Each line from the first down to the one containing "(hi : exec i u" should be returned exactly as it appears below.
[Opening DATA TO PROCESS section]
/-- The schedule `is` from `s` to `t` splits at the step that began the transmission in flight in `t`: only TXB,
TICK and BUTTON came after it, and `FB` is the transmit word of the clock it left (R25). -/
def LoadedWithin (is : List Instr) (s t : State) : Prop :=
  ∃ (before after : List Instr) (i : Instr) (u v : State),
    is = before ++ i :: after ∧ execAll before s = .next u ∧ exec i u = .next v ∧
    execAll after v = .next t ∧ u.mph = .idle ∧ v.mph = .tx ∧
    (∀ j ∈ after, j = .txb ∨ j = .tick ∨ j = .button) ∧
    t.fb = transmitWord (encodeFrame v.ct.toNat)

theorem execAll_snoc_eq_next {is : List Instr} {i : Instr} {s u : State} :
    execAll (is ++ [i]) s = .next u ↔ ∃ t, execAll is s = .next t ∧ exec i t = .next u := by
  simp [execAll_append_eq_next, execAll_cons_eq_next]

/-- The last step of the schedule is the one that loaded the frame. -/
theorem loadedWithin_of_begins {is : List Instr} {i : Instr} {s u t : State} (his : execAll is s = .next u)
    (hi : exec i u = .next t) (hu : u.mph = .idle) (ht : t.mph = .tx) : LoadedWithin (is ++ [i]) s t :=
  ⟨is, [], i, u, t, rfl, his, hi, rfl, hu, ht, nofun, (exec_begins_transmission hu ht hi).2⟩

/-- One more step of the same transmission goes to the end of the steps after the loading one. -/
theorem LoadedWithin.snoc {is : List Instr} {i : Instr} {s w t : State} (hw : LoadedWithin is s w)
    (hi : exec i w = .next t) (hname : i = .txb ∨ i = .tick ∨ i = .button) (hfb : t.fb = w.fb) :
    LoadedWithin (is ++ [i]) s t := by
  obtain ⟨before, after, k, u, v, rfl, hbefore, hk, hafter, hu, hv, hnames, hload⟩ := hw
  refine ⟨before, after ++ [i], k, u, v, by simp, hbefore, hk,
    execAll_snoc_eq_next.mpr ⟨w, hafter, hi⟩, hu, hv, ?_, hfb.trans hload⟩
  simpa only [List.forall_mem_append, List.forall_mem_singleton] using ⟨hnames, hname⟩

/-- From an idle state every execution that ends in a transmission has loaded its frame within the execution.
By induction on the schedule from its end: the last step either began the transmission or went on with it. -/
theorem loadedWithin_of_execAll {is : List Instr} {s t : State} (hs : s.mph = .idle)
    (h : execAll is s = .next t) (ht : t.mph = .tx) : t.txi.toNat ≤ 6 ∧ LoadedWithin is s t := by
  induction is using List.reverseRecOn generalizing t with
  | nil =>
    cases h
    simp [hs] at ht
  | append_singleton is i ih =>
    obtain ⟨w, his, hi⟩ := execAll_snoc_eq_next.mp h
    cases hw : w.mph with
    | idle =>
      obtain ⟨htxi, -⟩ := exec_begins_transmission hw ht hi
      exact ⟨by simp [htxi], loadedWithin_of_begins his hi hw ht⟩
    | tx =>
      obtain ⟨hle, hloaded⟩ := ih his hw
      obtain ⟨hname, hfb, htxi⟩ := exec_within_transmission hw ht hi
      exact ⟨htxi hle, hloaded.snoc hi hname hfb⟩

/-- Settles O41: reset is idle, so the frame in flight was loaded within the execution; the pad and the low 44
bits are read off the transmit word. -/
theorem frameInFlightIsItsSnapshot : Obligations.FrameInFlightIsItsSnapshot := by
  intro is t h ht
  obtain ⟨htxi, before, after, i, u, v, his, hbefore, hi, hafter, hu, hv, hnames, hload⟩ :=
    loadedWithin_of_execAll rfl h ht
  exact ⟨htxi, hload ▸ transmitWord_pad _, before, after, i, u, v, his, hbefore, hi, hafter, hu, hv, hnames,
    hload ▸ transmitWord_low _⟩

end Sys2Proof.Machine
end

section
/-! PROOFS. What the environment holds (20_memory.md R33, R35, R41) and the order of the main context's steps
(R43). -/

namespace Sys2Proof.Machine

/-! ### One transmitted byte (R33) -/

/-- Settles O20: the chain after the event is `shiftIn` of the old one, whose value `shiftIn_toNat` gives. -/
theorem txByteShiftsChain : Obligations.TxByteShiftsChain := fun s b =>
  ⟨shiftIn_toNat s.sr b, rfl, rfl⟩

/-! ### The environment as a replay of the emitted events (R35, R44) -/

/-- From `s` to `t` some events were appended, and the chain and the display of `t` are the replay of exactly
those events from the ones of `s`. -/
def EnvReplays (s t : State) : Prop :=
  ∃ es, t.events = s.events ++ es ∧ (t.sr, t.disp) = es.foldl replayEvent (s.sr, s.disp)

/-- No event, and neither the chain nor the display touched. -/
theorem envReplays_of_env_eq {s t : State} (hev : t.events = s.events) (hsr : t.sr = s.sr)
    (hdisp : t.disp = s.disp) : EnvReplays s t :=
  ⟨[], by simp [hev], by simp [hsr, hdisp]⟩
[Closing DATA TO PROCESS section]
FINISHED EXERCISE
/-- The schedule `is` from `s` to `t` splits at the step that began the transmission in flight in `t`: only TXB,
TICK and BUTTON came after it, and `FB` is the transmit word of the clock it left (R25). -/
def LoadedWithin (is : List Instr) (s t : State) : Prop :=
  ∃ (before after : List Instr) (i : Instr) (u v : State),
    is = before ++ i :: after ∧ execAll before s = .next u ∧ exec i u = .next v ∧
    execAll after v = .next t ∧ u.mph = .idle ∧ v.mph = .tx ∧
    (∀ j ∈ after, j = .txb ∨ j = .tick ∨ j = .button) ∧
    t.fb = transmitWord (encodeFrame v.ct.toNat)

theorem execAll_snoc_eq_next {is : List Instr} {i : Instr} {s u : State} :
    execAll (is ++ [i]) s = .next u ↔ ∃ t, execAll is s = .next t ∧ exec i t = .next u := by
  simp [execAll_append_eq_next, execAll_cons_eq_next]

/-- The last step of the schedule is the one that loaded the frame. -/
theorem loadedWithin_of_begins {is : List Instr} {i : Instr} {s u t : State} (his : execAll is s = .next u)
    (hi : exec i u = .next t) (hu : u.mph = .idle) (ht : t.mph = .tx) : LoadedWithin (is ++ [i]) s t :=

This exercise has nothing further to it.